● AIM OF THE EXERCISE: Copy exactly the lines from the one containing "held := s.held.filter (·.crec.ref != ref)" through the last line of the records, both included, and nothing more.
Top of DATA LISTING
/-- The first eligible record of the highest level that holds one (R197). -/
def ContQ.best (q : ContQ) (n : Nat) (ref : NodeRef) : Option Rec :=
  let l := (q.chip ++ q.ring).filter (·.eligible n ref)
  match l.find? (·.prio == 3) with
  | some r => some r
  | none => match l.find? (·.prio == 2) with
    | some r => some r
    | none => match l.find? (·.prio == 1) with
      | some r => some r
      | none => l.head?

/-- Whether a pop must wait for a refill: nothing on chip, eligible records in the ring (R197). -/
def ContQ.starved (q : ContQ) (n : Nat) (ref : NodeRef) : Bool :=
  q.onChip = 0 && q.ring.any (·.eligible n ref)

/-- Takes one record out. -/
def ContQ.take (q : ContQ) (r : Rec) : ContQ :=
  if q.chip.contains r then ⟨q.chip.erase r, q.ring⟩ else ⟨q.chip, q.ring.erase r⟩

/-- Counts a pop on every record that stays in a field queue (R198). -/
def ContQ.counted (q : ContQ) : ContQ :=
  let f := fun (r : Rec) => { r with pops := r.pops + 1 }
  ⟨q.chip.map f, q.ring.map f⟩

/-! ## Parked strands -/

/-- Words 0 to 5 of a save area (R39), for a strand that parks: rpc, link, sx2, sx3, kind and obj, node, d and prio. -/
def saveWords (c : Core) (kind : Nat) (obj : W64) (d : Reg) (t : Strand) : List W64 :=
  [w64 (bits (c.pc + 4) 55 0), 0, c.x.get 2, c.x.get 3, w64 (place kind 56 + bits obj 55 0),
    w64 (place t.ref.node 16 + place d.toNat 10 + t.prio)]

/-- The bytes of a save area that the park writes (R39): words 0 to 5 and scp; out and val are written at the release. -/
def saveRun (c : Core) (kind : Nat) (obj : W64) (d : Reg) (t : Strand) : List (Byte × Bool) :=
  ((saveWords c kind obj d t).flatMap fun w => natRun 8 w.toNat false) ++ natRun 7 (bits t.startCp 55 0) false

/-- The strand leaves its core, which becomes idle (R42). -/
def Core.idle (c : Core) : Core :=
  { c.dropRecords.unordered with strand := none, ending := none, hold := .none, wait := none, fault := none, fetch := [] }

/-- Reaches the save area at x[1]: its two halves, which may lie in two pages (R39). -/
def State.reachSave (s : State) (c : Core) (k : State → Nat × Bool → Nat × Bool → State) : State :=
  s.reach c (c.get 1) 32 1 fun s pa trc => s.reach c (c.get 1 + 32) 32 1 fun s pa' trc' => k s (pa, trc) (pa', trc')

/-- Parks the strand of core `n` (R39): the halves of its save area, at the physical addresses `lo` and `hi`, are written. -/
def State.park (s : State) (n : Nat) (c : Core) (lo hi : Nat × Bool) (kind : Nat) (obj : W64) (d : Reg) (t : Strand) : State :=
  let run := saveRun c kind obj d t
  let s := s.write lo.1 (run.take 32) ⟨0, 0, n, lo.2, 0⟩
  let s := s.write hi.1 (run.drop 32) ⟨0, 0, n, hi.2, 0⟩
  let p : Parked := ⟨s.serial, c.x.get 1, c.kasid.toNat, n, t.ref, kind == 2, obj, c.nextId, none⟩
  { s with parked := s.parked ++ [p], serial := s.serial + 1 }.setCore n c.idle

/-- Writes the out byte of a save area (R39). -/
def State.putOut (s : State) (n asid : Nat) (va : W64) (out : Nat) : State :=
  match s.coreTr n asid va 1 1 with
  | .ok pa trc _ => s.write pa (natRun 1 out false) ⟨0, 0, n, trc, 0⟩
  | _ => s

/-- Releases a parked strand (R39): out and val are written, and a resume record is pushed at no less than `prio`. -/
def State.unpark (s : State) (p : Parked) (out : Nat) (val : W64) (prio : Nat) : State :=
  let rd := fun (i : Nat) => s.coreWord p.core p.asid (p.save + w64 (8 * i))
  let w0 := rd 0
  let w5 := rd 5
  let s := s.putOut p.core p.asid (p.save + 55) out
  let s := s.putCoreWord p.core p.asid (p.save + 56) val
  { s with parked := s.parked.filter (·.id != p.id) }.pushHard (nQuad p.core)
    { cp := w64 (bits w0 55 0), fp := p.save, jc := 0, node := bits w5 27 16, rsm := true, core := p.core, pin := false,
      prio := max (bits w5 1 0) prio, pops := 0, ref := p.ref, out := false }

/-! ## Join blocks (R41, R42) -/

/-- The decrement of a join block at physical address `pa` (R42), the release of the strand's end at field scope: `reason` 0 for a normal
end. -/
def State.decBlock (s : State) (n asid pa : Nat) (trc : Bool) (reason : Nat) (cp : W64) : State :=
  let w0 := s.readW pa
  let w1 := s.readW (pa + 8)
  let w2 := s.readW (pa + 16)
  let count := bits w0 62 0
  let reason := if count = 0 then 4 else reason
  let count := count - 1
  let abn := bitAt w0 63 || reason != 0
  let w1' := if reason != 0 && bits w1 63 56 = 0 then w64 (place reason 56 + bits cp 55 0) else w1
  let free_ := count = 0 && w2 != 0
  let s := s.writeAs pa (natRun 8 (place (b2n abn) 63 + count) false ++ natRun 8 w1'.toNat false
    ++ natRun 8 (if free_ then 0 else w2.toNat) false) ⟨2, 0, n, trc, 0⟩ (some ⟨.core n, 2⟩)
  if free_ then
    match s.parked.find? (fun p => !p.fget && p.save == w2 && p.asid == asid && p.ends.isNone) with
    | some p => s.unpark p 0 (if abn then w1' else 0) 0
    | none => s
  else s

/-- Whether a decrement at `pa` finds the count at zero, which makes the end abnormal (R42). -/
def State.underflow (s : State) (pa : Nat) : Bool := bits (s.readW pa) 62 0 == 0

/-- What became of the block of a strand that ended: decremented, left alone though nonzero, or found at zero. -/
inductive Dec where
  | done | unusable | underflow
  deriving DecidableEq, Repr

/-- The decrement that stands for a strand removed by a kill, the watchdog, KEND or a double trap (R42): nothing is
decremented where the block cannot be used. -/
def State.decFor (s : State) (n asid : Nat) (va : W64) (reason : Nat) (cp : W64) : State × Dec :=
  if va = 0 then (s, .done)
  else if bits va 4 0 != 0 then (s, .unusable)
  else match s.coreTr n asid va 32 2 with
    | .ok pa trc _ =>
      if s.poisonRun pa 32 then (s, .unusable)
      else (s.decBlock n asid pa trc reason cp, if s.underflow pa then .underflow else .done)
    | _ => (s, .unusable)

/-! ## The end of a strand -/

/-- A strand that ended abnormally marks its node (R32): the status of R285 for a reason of R42. -/
def State.markAbn (s : State) (r : NodeRef) (reason : Nat) : State :=
  s.modNode r fun n => { n with abn := true, status := if n.status = 0 then (if reason = 2 || reason = 3 then reason else 1) else n.status }

/-- Withdraws what holds a core: a waiting access leaves the port, with its destination as it was. -/
def Core.unhold (c : Core) : Core :=
  match c.hold with
  | .access id =>
    match c.find id with
    | some a =>
      let c := c.withdraw id
      if a.kind == .ldfe && a.hadFull && a.dst != 0 then { c with full := c.full ||| regMask a.dst, wait := none }
      else { c with wait := none }
    | none => { c with hold := .none, wait := none }
  | .fwait _ d had =>
    { c with hold := .none, wait := none, full := if had && d != 0 then c.full ||| regMask d else c.full }
  | _ => { c with hold := .none, wait := none }

/-- The access of a core's port that a fault holds. -/
def State.lateId (s : State) (n : Nat) : Option Nat :=
  match (s.core n).fault with
  | none => none
  | some f =>
    match mfind s.faults f with
    | some g => match g.owner with
      | .late _ id => some id
      | _ => none
    | none => none

/-- Forgets the fault that holds a core, and a held vector command with those behind it. -/
def State.dropFault (s : State) (n : Nat) : State :=
  let c := s.core n
  let port := c.port.filter fun a => some a.id != s.lateId n
  let vq := if c.vfault.isSome then [] else c.vq
  { s with faults := mdelOpt (mdelOpt s.faults c.fault) c.vfault }.setCore n { c with
    fault := none, again := none, port := port, vq := vq, vfault := none }

/-- The strand of core `n` begins to end (R42): its waits are abandoned. One that a KEND ends and that a fault has stopped before an
instruction stands at the boundary at which it retires (R348; log 93). -/
def State.beginEnd (s : State) (n reason : Nat) : State :=
  let c := s.core n
  let s' := if reason = 0 && c.fault.isSome && (s.lateId n).isNone then
      { s with faults := mdelOpt s.faults c.fault }.setCore n { c with fault := none } else s
  match c.strand, c.ending with
  | none, _ => s
  | some _, none => s'.setCore n { (s'.core n).unhold with ending := some ⟨reason, none, false⟩ }
  | some _, some e =>
    if e.reason = 0 && reason != 0 then s.setCore n { c.unhold with ending := some ⟨reason, none, false⟩ } else s

/-- Whether the producers and vector commands of an ending strand have landed; what a fault holds is abandoned (R42). -/
def State.landed (s : State) (n : Nat) : Bool :=
  let c := s.core n
  let rest := c.port.filter fun a => some a.id != s.lateId n
  rest.all (fun a => !a.isRead && (a.performed && !a.isSta && !a.toHost || a.beyondFence 2))
    && (c.vq.isEmpty || c.vfault.isSome)

/-- Completes the end of a strand that a kill, the watchdog or a double trap takes, once its producers have landed (R42): the decrement,
the node's mark, a double trap's event (R205, R208), and the core is idle. -/
def State.finishEnd (s : State) (n : Nat) : State :=
  let c := s.core n
  match c.ending, c.strand with
  | some e, some t =>
    if !s.landed n then s
    else
      let s := s.dropFault n
      let (s, d) := if c.isFull 2 then s.decFor n c.kasid.toNat (c.x.get 2) e.reason t.startCp else (s, Dec.unusable)
      let s := s.markAbn t.ref e.reason
      let s := s.setCore n (s.core n).idle
      match e.dbl with
      | some (cause, at_) =>
        s.raiseEv (nWafer n) { kind := 7, ref := some t.ref,
                               words := [w64 n, c.kepc, w64 cause, at_, truth (d == .unusable && c.x.get 2 != 0), 0],
                               what := .other, core := some n }
      | none => s
  | _, _ => s

/-! ## Strands of a node -/

/-- Records of a queue that belong to a node. -/
def ContQ.of (q : ContQ) (ref : NodeRef) : List Rec := (q.chip ++ q.ring).filter (·.ref == ref)

/-- A queue without the records of a node. -/
def ContQ.without (q : ContQ) (ref : NodeRef) : ContQ := ⟨q.chip.filter (·.ref != ref), q.ring.filter (·.ref != ref)⟩

/-- Whether a node has a strand: running, queued, held or parked (R32). -/
def State.hasStrand (s : State) (ref : NodeRef) : Bool :=
  s.cores.any (fun p => p.2.ref == some ref)
    || s.quads.any (fun p => !(p.2.contq.of ref).isEmpty)
    || s.fields.any (fun p => !(p.2.contq.of ref).isEmpty)
    || s.held.any (fun h => h.crec.ref == ref)
    || s.parked.any (fun p => p.ref == ref)

/-- The address space of a node's sheaf. -/
def State.refAsid (s : State) (r : NodeRef) : Nat := bits (nth (s.partEntry r) 1 0) 17 8

/-- The decrement for a strand that was not running, with its node's mark. -/
def State.decRemoved (s : State) (n asid : Nat) (jc : W64) (reason : Nat) (cp : W64) (ref : NodeRef) : State :=
  let (s, d) := s.decFor n asid jc reason cp
  if reason != 0 || d == .underflow then s.markAbn ref reason else s

/-- The decrement for a removed record: its jc stands for x[2] and its cp for the start cp (R42). -/
def State.decRec (s : State) (reason : Nat) (r : Rec) : State :=
  s.decRemoved r.core (s.refAsid r.ref) r.jc reason r.cp r.ref

/-- The decrement for a removed parked strand: the save area's sx2 and scp stand for x[2] and the start cp (R42). -/
def State.decParked (s : State) (reason : Nat) (p : Parked) : State :=
  let blk := s.coreWord p.core p.asid (p.save + 16)
  let scp := s.coreWord p.core p.asid (p.save + 48)
  s.decRemoved p.core p.asid blk reason (w64 (bits scp 55 0)) p.ref

/-- Whether the writes that a parked strand made have performed at their homes, for the release of its end (R42). -/
def State.parkedDone (s : State) (p : Parked) : Bool :=
  (s.core p.core).port.all fun a => p.after ≤ a.id || (a.performed && !a.isSta && !a.toHost || a.beyondFence 2)

/-- The parked strands of core `n` that a KEND or a kill has ended, and whose writes have performed, are removed: their blocks are
decremented (R42, R348). -/
def State.endParked (s : State) (n : Nat) : State :=
  let go := s.parked.filter fun p => p.core == n && p.ends.isSome && s.parkedDone p
  go.foldl (fun s p => { s with parked := s.parked.filter (·.id != p.id) }.decParked (p.ends.getD 0) p) s

/-- A future entry without the waiters of a list. -/
def Fut.forget (e : Fut) (ids : List Nat) : Fut := { e with waiters := e.waiters.filter fun i => !shas ids i }

/-- Takes every queued and held strand of a node out of the state; its parked strands wait on nothing any more, and end for `reason` once
their writes have performed. -/
def State.dropStrands (s : State) (ref : NodeRef) (reason : Nat) : State :=
  let ids := (s.parked.filter (·.ref == ref)).map (·.id)
  { s with
    quads := s.quads.map fun p => (p.1, { p.2 with contq := p.2.contq.without ref })
    fields := s.fields.map fun p =>
      (p.1, { p.2 with contq := p.2.contq.without ref, futs := p.2.futs.map fun e => (e.1, e.2.forget ids) })
    held := s.held.filter (·.crec.ref != ref)
    parked := s.parked.map fun p => if p.ref == ref && p.ends.isNone then { p with ends := some reason } else p }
Bottom of DATA LISTING
● ANSWER SPACE:
    held := s.held.filter (·.crec.ref != ref)
    parked := s.parked.map fun p => if p.ref == ref && p.ends.isNone then { p with ends := some reason } else p }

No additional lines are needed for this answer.